076 : cgh.parallel_for_work_group<class convl>(range<1>(N - (conv_kernel.get_count() - 1)), [=](group<1> g) {

Please try replacing the above line 76 with below lines in your code

range<1> num_groups(2);
range<1> group_size((N - (conv_kernel.get_count() - 1))/2);
cgh.parallel_for_work_group<class convl>(num_groups,group_size, [=](group<1> g) {

The above mentioned lines will launch a total (N - (conv_kernel.get_count() - 1)) number of work-items. i.e 998 work-items according to your code.

Please let us know if you still face any issues in running the code.

Regards

Goutham

GouthamK_Intel · ‎04-15-2020

Hi Nyan,

Could you confirm if the issue is resolved?
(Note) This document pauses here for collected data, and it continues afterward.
-- ==== Sys2Proof/Machine/Package.lean ====
section
/-! DEFINITION. The package and the outside world: module reset and bring-up (R348), the timebase (R39, R322, R323), management
registers (R9, R10, R17, R311, R316, R319, R320, R326, R339, R342), the security processor (R97, R344, R345), the host's DMA
and CXL accesses (R290, R321). -/

namespace Sys2Proof.Machine

open Sys2Proof

/-! ### Bring-up (R348) -/

def State.stage (s : State) : Nat := getF s.pkg.bootst 0 4

/-- STAGE and ERR of BOOTST set. -/
def State.setStage (s : State) (n err : Nat) : State :=
  s.modPkg (fun p => { p with bootst := BitVec.ofNat 64 (n + err % 2 ^ 8 * 2 ^ 8) })

/-- Whether an act is due some time. -/
def State.isDue (s : State) (a : Act) : Bool := s.agenda.any (fun d => d.act = a)

/-- The next stage of bring-up, after an unstated time. -/
def State.nextStage (s : State) (n : Nat) : State := s.drawn.postMi (s.now + s.free) 13 (.bringUp n)

/-- One second (R7). -/
def second : Nat := 1000000000 * tick

/-- How long the PTC waits for a discipline source: 10 s. -/
def lockLimit : Nat := 10 * second

/-- The next update of every ageing word: islands are units 0 to 71, stacks 0 to 35 (R342). -/
def State.postAgeing (s : State) : State :=
  s.postEv (s.now + second) 13 (.ageingUpdate (List.range 72) (List.range 36))

/-- The act of a stage: at 2 the latency table is read, or, where links have failed before it, its replacement stays (R315), and the ageing
monitors begin; at 4 the PTC waits for a discipline source. -/
def State.stageAct (s : State) (n : Nat) : State :=
  match n with
  | 2 => ((s.modPkg (fun p => { p with
      lattab := if p.down = 0 then (List.range 81).map (fun i => fusedLat p.hdie (i / 9) (i % 9)) else rebuiltTable p.down p.hdie })).postAgeing).nextStage 3
  | 4 => if s.pkg.disc = .none then s.postEv (s.now + lockLimit) 13 .ptcLockTimeout else s.nextStage 5
  | _ => s.nextStage (n + 1)

/-- The security processor verifies its own firmware and that of both command processors (R343). -/
def Pkg.verified (p : Pkg) : Bool := p.fw.length = 3 && p.fw.all (fun f => edVerify p.fwKey f.1 f.2)

/-- The error code of a stage that begins: stage 1 fails just where a firmware image is not verified, whether another fails is a free
value (log 4). -/
def State.stageErr (s : State) (n : Nat) : Nat :=
  let e := (Config.stageError s.freeCtr).toNat
  if n = 1 then (if s.pkg.verified then 0 else Nat.max 1 e) else e

/-- A stage of bring-up begins; one that fails stops bring-up with its error code. At 6 the package is ready. -/
def State.bringUp (s : State) (n : Nat) : State :=
  if s.stage + 1 ≠ n || !s.hostUp then s
  else if n = 6 then
    (List.range 8).foldl (fun s c => s.admissionPass c) (s.setStage 6 0)
  else
    let err := s.stageErr n
    if err ≠ 0 then s.drawn.setStage n err else (s.drawn.setStage n 0).stageAct n

/-- A discipline source has locked the PTC: bring-up goes on. -/
def State.ptcLocked (s : State) : State :=
  let wait : Act := .ev .ptcLockTimeout
  if s.stage = 4 && s.isDue wait then
    ({ s with agenda := s.agenda.filter (fun d => d.act ≠ wait) } : State).nextStage 5
  else s

/-- The PTC set to a tick: what is due keeps its distance. -/
def State.setPtc (s : State) (t : Nat) : State :=
  let n := t * tick
  let mv := fun (x : Nat) => n + (x - s.now)
  let disc : Discipline := match s.pkg.disc with
    | .holdover h key => .holdover (n - (s.now - h)) key
    | d => d
  { s with
    now := n
    agenda := s.agenda.map (fun d => { d with t := mv d.t })
    dies := s.dies.map (fun p => (p.1, { p.2 with ivlEnd := mv p.2.ivlEnd }))
    ports := s.ports.map (fun p => { p with lastEdge := 0, ivl := 0, ivl2 := 0 })
    pkg := { s.pkg with disc := disc } }

/-- PTC_LOCK_TIMEOUT: with no source in 10 s the PTC starts from 0 on the local oscillator, and bring-up continues. -/
def execPtcLockTimeout (s : State) : Out :=
  let wait : Act := .ev .ptcLockTimeout
  if s.stage ≠ 4 || s.pkg.disc ≠ .none || !s.hostUp || s.isDue (.mi (.bringUp 5)) then .next s
  else
    let s1 := (({ s with agenda := s.agenda.filter (fun d => d.act ≠ wait) } : State).setPtc 0).modPkg (fun p => { p with
      ptcerr := BitVec.allOnes 64 })
    .next (s1.nextStage 5)

/-- MODULE_RESET: every register takes its reset value and bring-up begins; the fuses, the firmware, device memory, under the keys that it is
encrypted with, and what lies in it stay. -/
def execModuleReset (s : State) : Out :=
  let r := State.reset
  .next { r with
    freeCtr := s.freeCtr
    mem := s.mem
    lineKeys := s.lineKeys
    images := s.images
    pkg := { r.pkg with
      hdie := s.pkg.hdie, hcause := s.pkg.hcause, fuseV := s.pkg.fuseV
      fw := s.pkg.fw, fwKey := s.pkg.fwKey, devKey := s.pkg.devKey, chain := s.pkg.chain } }

/-! ### The timebase (R39, R322, R323) -/

/-- Whether a master is better than another by the best-master algorithm of IEEE 1588-2019: by quality, or, with one grandmaster, by the
steps to it, then by the sender and the receiving port (R322, log 42). -/
def betterMaster (x y : PtpSet) (px py : Nat) : Bool :=
  let quality := fun (z : PtpSet) => [z.prio1, z.cls, z.accuracy, z.variance, z.prio2, z.gm]
  let way := fun (z : PtpSet) (p : Nat) => [z.steps, z.sender, p]
  if x.gm = y.gm then decide (way x px < way y py) else decide (quality x < quality y)

/-- The port of the best master. -/
def Pkg.bestPort (p : Pkg) : Option Nat :=
  (p.ptp.foldl (fun (b : Option (Nat × PtpSet)) x =>
    match b with
    | some y => if betterMaster x.2 y.2 x.1 y.1 then some x else some y
    | none => some x) none).map (·.1)

/-- The bound on a PTC that a master disciplines: at most 20 ticks through one boundary clock (R323). -/
def masterBound (x : PtpSet) (b : W64) : W64 := if x.steps = 1 && (20 : W64).ult b then 20 else b

/-- The port of the best master disciplines the PTC, with the bound that its messages give: where none has come yet, what it was. -/
def Pkg.followBest (p : Pkg) : Pkg :=
  match p.bestPort with
  | some q =>
    let b := (AMap.get? p.ptpBound q).getD p.ptcerr
    { p with disc := .ptp q, ptcerr := ((AMap.get? p.ptp q).map (fun x => masterBound x b)).getD b }
  | none => p

/-- PTP_MESSAGE: one port at a time disciplines the PTC, that of the best master (R322). A message that is timestamped makes its port, if
it is that one, discipline the PTC; where a port does so and another comes to have the best master, that one takes over. -/
def execPtpMessage (port : Fin 8) (m : PtpMsg) (s : State) : Out :=
  let onPtp := match s.pkg.disc with | .ptp _ => true | _ => false
  let change := fun (f : Pkg → Pkg) => s.modPkg (fun p => if onPtp then (f p).followBest else f p)
  match m with
  | .announce x => .next (change (fun p => { p with ptp := AMap.put p.ptp port.val x }))
  | .lost => .next (change (fun p => { p with ptp := AMap.del p.ptp port.val, ptpBound := AMap.del p.ptpBound port.val }))
  | .timing bound =>
    let s1 := s.modPkg (fun p => { p with ptpBound := AMap.put p.ptpBound port.val bound })
    if s.pkg.bestPort = some port.val then .next (s1.modPkg Pkg.followBest).ptcLocked else .next s1

/-- TIMING_REFERENCE_PULSE: the pins discipline the PTC instead; the bound that follows is not stated. -/
def execTimingReferencePulse (s : State) : Out :=
  .next (s.drawn.modPkg (fun p => { p with disc := .pins, ptcerr := Config.freeWord s.freeCtr })).ptcLocked

/-- HOLDOVER: the PTC runs on the local oscillator; logged once in every timebase core. -/
def execHoldover (s : State) : Out :=
  match s.pkg.disc with
  | .ptp _ | .pins =>
    let s1 := s.drawn.modPkg (fun p => { p with disc := .holdover s.now s.freeCtr })
    .next ((s1.regions.filter (fun r => r.2.desc.src = 0)).foldl (fun s r => s.sourceEvent r.1 0x10 true) s1)
  | _ => .next s

/-- PTC_STEP: only while no launch is admitted. -/
def execPtcStep (t : Nat) (s : State) : Out :=
  if s.launches.all (fun l => l.2.st = .retired) then .next (s.setPtc t) else .next s

/-- The ticks by which the bound grows in second i of a holdover: at most 50, and free (R323). -/
def driftIn (key i : Nat) : Nat := Config.drift key i % 51

/-- What the bound has grown by after a time in holdover: evenly within each second. -/
def drifted (key t : Nat) : Nat :=
  (List.range (t / second)).foldl (fun n i => n + driftIn key i) 0 + driftIn key (t / second) * (t % second) / second

/-- PTCERR: in holdover the bound grows by at most 50 ticks per second. -/
def State.ptcErr (s : State) : W64 :=
  match s.pkg.disc with
  | .holdover h key => s.pkg.ptcerr + BitVec.ofNat 64 (drifted key (s.now - h))
  | _ => s.pkg.ptcerr

/-! ### Trace registers (R339, R340) -/

/-- Records accepted and not yet performed are performed. -/
def State.flushTrace (s : State) (d : Nat) : State :=
  (s.die d).tr.queue.foldl (fun s q => s.writeRecord d q.1 q.2) s

/-- TRACE_ENABLE: a write of a die's trace control. While EN = 1 only EN is taken; setting EN begins a new buffer, unless LOG2S is
outside 24 to 30. -/
def execTraceEnable (die : Fin 9) (v : W64) (s : State) : Out :=
  if !s.liveDie die.val || !s.hostUp then .next s
  else
    let s1 := s.flushTrace die.val
    let log2 := getF v 1 5
    .next (s1.modTr die.val (fun t =>
      if getB t.ctl 0 then { t with ctl := setB t.ctl 0 (getB v 0) }
      else if getB v 0 && 24 ≤ log2 && log2 ≤ 30 then ⟨v, 0, 0, false, 0, 0, [], t.snap⟩
      else { t with ctl := setB v 0 false }))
Please let us know if you face any issues with code.

Regards

Goutham

GouthamK_Intel · ‎04-19-2020

Hi Nyan,

Please let us know if you are still facing the issue.

If your issue is resolved, please confirm whether we can close the thread.

Thanks

Goutham

GouthamK_Intel · ‎04-22-2020

Hi Nyan,

We are closing this thread.

Please feel free to raise a new thread in case of any further issues.

Regards

Goutham